For the purposes of this invention, alkyl or cycloalkyl radicals are taken to mean saturated and unsaturated, branched, unbranched and cyclic hydrocarbons, which can also be substituted at least once. With regard to cycloalkyl, the term also includes cycloalkyls in which one or two carbon atoms have been replaced by a hetero atom, S, N or O. This also applies to bicyclic alkyls in the Campher sense. The alkyl or cycloalkyl radicals are preferably methyl, ethyl, vinyl (ethenyl), propyl, allyl (2-propenyl), 1-propynyl, methylethyl, butyl, 1-methylpropyl, 2-methylpropyl, 1,1-dimethylethyl, Pentyl, 1,1-dimethylpropyl, 1,2-dimethylpropyl, 2,2-dimethylpropyl, hexyl, 1-methylpentyl, cyclopropyl, 2-methylcyclopropyl, cyclopropylmethyl, cyclobutyl, cyclopentyl, cyclopentylmethyl, cyclohexyl, cycloheptyl, cyclooctyl, CHF ₂ , CF ₃ or CH ₂ OH.

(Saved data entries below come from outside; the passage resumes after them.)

-- ==== Sys2Proof/Machine/Step.lean ====
section
/-!
DEFINITION. One step: the command at the front of the queue, or, on an empty queue, one core-clock cycle.
-/

namespace Sys2Proof.Machine

/-- The state in which a command's effect is computed: its own entry is no longer in the queue. -/
def State.withPending (s : State) (rest : List Instr) : State := { s with pending := rest }

/-- Run the command at the front of the queue on the queue's rest. With nothing waiting, one ccyc passes (log 7). -/
def step (s : State) : Host.Outcome State Fault Refusal :=
  match s.pending with
  | [] => Sys2Proof.Machine.idleCycle s
  | c :: rest => Sys2Proof.Machine.exec c (s.withPending rest)

/-- The state with the command a word spells at the front of its queue; no word spells one. -/
def State.withFetchWord (s : State) (nbits w : Nat) : State :=
  match Sys2Proof.decodeTableWord nbits w with
  | some c => s.withPending (c :: s.pending)
  | none => s

end Sys2Proof.Machine
end

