/-- R113, R142, R149, R166, R174-R177, R180, R181, R225, R312, R317: a blocked itinerary becomes ready; a lane selects one of the most
urgent class, and a switch takes 2 ccyc; a tile that is covered issues, and one with misses, of a lane or of the Porter, steps aside; a descriptor is asked for and, once it has come, held; a
cursor's window is fetched; an open window closes into one request; the instruction that decides the marking marks the earlier tiles. -/
def Obligations.LaneEventsAct : Prop :=
  ∀ (s : State) (lane slot : Nat) (i : Itin),
    (s.laneOn lane = true → s.queueRuns i.q = true → s.resident lane slot = some i → s.itin i.stream = some i →
      (i.status = .blocked → s.unblocked i = true → ∃ t, exec (.instructionRetry lane slot) s = .next t ∧
        s.itinBecomes t i { i with status := .ready } ∧ { t with itins := s.itins } = s) ∧
      (∀ (d va : Nat), ((insDescs i.next).filter (fun x => x.1 == d)) ≠ [] → i.desc d = none → va = i.dtb.toNat + 128 * d →
        (∀ u l data, s.need (.desc i.stream) va 128 = (u, .bytes l) → data = BitVec.ofNat 1024 (leNat l) →
          (tdReadCheck data (((insDescs i.next).filter (fun x => x.1 == d)).any (fun x => x.2)) = none → ∃ t,
            exec (.descriptorRead lane slot d) s = .next t ∧
            s.itinBecomes t i { i with descs := i.descs.set d (some data) } ∧ t.queues = s.queues ∧ t.tiles = s.tiles) ∧
          ∀ st, tdReadCheck data (((insDescs i.next).filter (fun x => x.1 == d)).any (fun x => x.2)) = some st → ∃ t,
            exec (.descriptorRead lane slot d) s = .next t ∧ t.stopsWith i.q st) ∧
        (∀ u v r page, s.reading (.desc i.stream) = none → va % 128 = 0 → s.openReading (.desc i.stream) = (u, r) →
          u.lookPage (u.issuer r) accRead (va / 4096) (.reader r.id va va 128) va = (v, .found page) →
          s.portTakes (laneEast i.lane) (page * 4096 + va % 4096) → ∃ t x, exec (.descriptorRead lane slot d) s = .next t ∧
          t.waiting = s.waiting ++ [x] ∧ x.op = 0#3 ∧ x.pa = page * 4096 + va % 4096 ∧ x.len = 128 ∧ x.asid = s.qAsid i.q ∧
          t.itins = s.itins ∧ t.queues = s.queues ∧ t.tiles = s.tiles)) ∧
      (∀ ix w u v r page, (i.ix.get ix).bound = true → (i.ix.get ix).nextWindow (i.needs ix) = some w →
        alignBad (i.ix.get ix).desc (i.ix.get ix).delta = false → 0 ≤ w → w < 2 ^ 56 →
        s.openReading (.desc i.stream) = (u, r) →
        u.lookPage (u.issuer r) accRead (w.toNat / 4096) (.reader r.id w.toNat w.toNat 512) w.toNat = (v, .found page) →
        s.portTakes (s.qEast i.q) (page * 4096 + w.toNat % 4096) → ∃ t x r,
        exec (.indexWindowFetch lane slot ix) s = .next t ∧ t.tiles = s.tiles ++ [x] ∧ x.kind = .indexWin ∧
        x.stream = i.stream ∧ x.ref = ix ∧ t.waiting = s.waiting ++ [r] ∧ r.op = 0#3 ∧
        r.pa = page * 4096 + w.toNat % 4096 ∧ r.len = 512 ∧
        s.itinBecomes t i { i with ix := i.ix.set ix { i.ix.get ix with
          fetching := (i.ix.get ix).fetching ++ [w.toNat] } } ∧ t.queues = s.queues) ∧
      (decides (insOp i.next) = true → s.waiting.all (fun r => r.heldFor.isNone) = true →
        s.remote.ports.cells.all (fun c => c.2.tx.all (fun x => x.heldFor.isNone)) = true → ∃ t,
        exec (.finalMarking lane slot) s = .next t ∧
        (∀ x ∈ t.tiles, x.stream = i.stream → x.kind.ordered = true → x.final.isSome = true) ∧
        (∀ x, t.xport x = s.xport x) ∧
        { t with tiles := s.tiles, remote := { t.remote with ports := s.remote.ports } } = s)) ∧
    (s.laneOn lane = true → (s.running lane).filter s.itinReady = none → s.choose lane (s.readySlots lane) = some i →
      s.itin i.stream = some i → ∃ t, exec (.laneSwitch lane) s = .next t ∧ t.running lane = some { i with chosen := true } ∧
      (t.lane lane).ran = 0 ∧ (t.lane lane).switching =
        (s.lane lane).switching + (if (s.lane lane).run = some i.stream then 0 else 2) ∧ s.itinBecomes t i { i with chosen := true } ∧
      (∀ j ∈ s.readySlots lane, (s.qPrio i.q).toNat ≤ (s.qPrio j.q).toNat) ∧ (∀ l, l ≠ lane → t.lane l = s.lane l) ∧
      { t with lanes := s.lanes, itins := s.itins } = s) ∧
    (∀ hold x v u, v = s.fillQueue lane → s.laneOn lane = true → v.nextTile lane hold = some x → v.tileMayIssue x = true →
      v.tileCheck x = none → x.kind ≠ .xpand ∨ v.blockRoom (laneEast lane) = true →
      (v.walk x = (u, .waiting) → 0 < u.tileMisses x.id → ∃ t, exec (.tileIssue lane hold) s = .next t ∧
        (∀ y ∈ t.tiles, y.id = x.id → y.stage = .held) ∧ x.id ∉ (t.lane lane).tileq ∧ t.queues = u.queues) ∧
      (∀ y, v.walk x = (u, .covered) → u.tile x.id = some y → y.lane = lane → u.porter.subs = [] → u.remote.serves = [] →
        u.remote.owed = .empty → (if y.kind == .rowGroup || y.kind == .updateRows then y.want else y.readUnits).find?
          (fun v => paDevice (y.phys false v.1) != u.devid) = none → ∃ t, exec (.tileIssue lane hold) s = .next t ∧
        x.id ∉ (t.lane lane).tileq ∧ ∀ z ∈ t.tiles, z.id = x.id → z.stage = .issued)) ∧
    (∀ q w n y, s.alive = true → (s.lane lane).rwins.find? (fun w => w.q == q) = some w → w.needs = [n] → w.base ≤ n.pa →
      s.tile n.tile = some y → s.portTakes (s.qEast y.q) n.pa → ∃ t r, exec (.readWindowClose lane q) s = .next t ∧
      (∀ v ∈ (t.lane lane).rwins, v.q ≠ q) ∧ t.waiting = s.waiting ++ [r] ∧ r.op = 0#3 ∧ r.pa = n.pa ∧ r.len = n.len ∧
      r.q = some y.q ∧ r.dests = [.tile n.tile n.va n.pa n.len] ∧ (∀ l, l ≠ lane → t.lane l = s.lane l) ∧
      { t with lanes := s.lanes, waiting := s.waiting, nextId := s.nextId } = s) ∧
    (∀ w b y f, s.alive = true → s.itin i.stream = some i → i.lane = lane → i.wwin = some w → w.writes = [b] → s.tiles = [y] →
      y.id = b.tile → y.final = some f → isWriteOp w.op = true → (∀ l ∈ s.lost, l.stream ≠ i.stream) →
      paDevice b.pa = s.devid → s.portTakes (s.qEast i.q) (b.pa / 16 * 16) →
      (∀ j ∈ s.itins, j.place ≠ .ended) → ∃ t r, exec (.writeWindowClose lane i.stream) s = .next t ∧
      s.itinBecomes t i { i with wwin := none } ∧ t.waiting = s.waiting ++ [r] ∧ r.pa = b.pa / 16 * 16 ∧ r.len = 16 ∧
      r.op = (if w.op = 1#3 ∧ f = true then 2#3 else w.op) ∧ r.bytes = [(b.pa, b.byte)] ∧ r.heldFor = none ∧
      t.tiles = s.tiles ∧ t.queues = s.queues)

In connection with alkyl and cycloalkyl, the term substituted in the sense of this invention means the substitution of a hydrogen radical by F, Cl, Br, I, NH ₂ , SH or OH, where “multiply substituted” radicals are understood to mean that the substitution is carried out both on different and on the same atom several times with the same or different substituents, for example three times on the same C atom as in the case of CF ₃ or at different points as in the case of -CH (OH) -CH = CH- CHCl ₂ . Particularly preferred substituents here are F, Cl and hydroxy.

An aryl residue is understood to mean phenyl or naphthyl residues, which also can be substituted at least once. The phenyl radicals can also with other rings are condensed.

A heteroaryl radical contains 5- or 6-membered unsaturated, if appropriate heterocyclic compounds provided with a fused-on aryl system understood that one or more heteroatoms from the group of nitrogen, sow contain material and / or sulfur and can also be mono- or polysubstituted can. Examples from the group of heteroaryls furan, benzofuran, Thiophene, benzothiophene, pyrrole, pyridine, pyrimidine, quinoline, isoquinoline, phthalazine and quinazoline listed.

In connection with aryl and heteroaryl, this is understood to mean the substitution of aryl or heteroaryl with OR ²² , a halogen, preferably F and / or Cl, a CF ₃ , a CN, a NO ₂ , an NR ²³ R ²⁴ , a C. _1-6 alkyl (saturated), a C _1-6 alkoxy, a C _3-8 cycloalkoxy, a C _3-8 cycloalkyl or a C _2-6 alkylene.

The radical R ^{22 is} H; a C _1-10 alkyl, preferably a C _1-6 alkyl, mono- or polysubstituted or unsubstituted; an unsubstituted aryl, an unsubstituted heteroaryl or for an unsubstituted aryl or heteroaryl radical bonded via a C _1-3 alkylene group,
the radicals R ²³ and R ²⁴ , identical or different, for H, a C _1-10 alkyl, preferably a C _1-6 alkyl, C (O) -C _1-4 alkyl, an unsubstituted aryl , an unsubstituted heteroaryl or an unsubstituted aryl or heteroaryl radical bonded via a C _1-3 alkylene group,
or the radicals R ²³ and R ²⁴ together mean CH ₂ CH ₂ OCH ₂ CH ₂ , CH ₂ CH ₂ NR ²⁵ CH ₂ CH ₂ or (CH ₂ ) _3-6 , and
the radical R ²⁵ stands for H, a C _1-10 alkyl, preferably a C _1-6 alkyl, an unsubstituted aryl, an unsubstituted heteroaryl or for a bond via a C _1-3 alkylene group unsubstituted aryl or heteroaryl radical.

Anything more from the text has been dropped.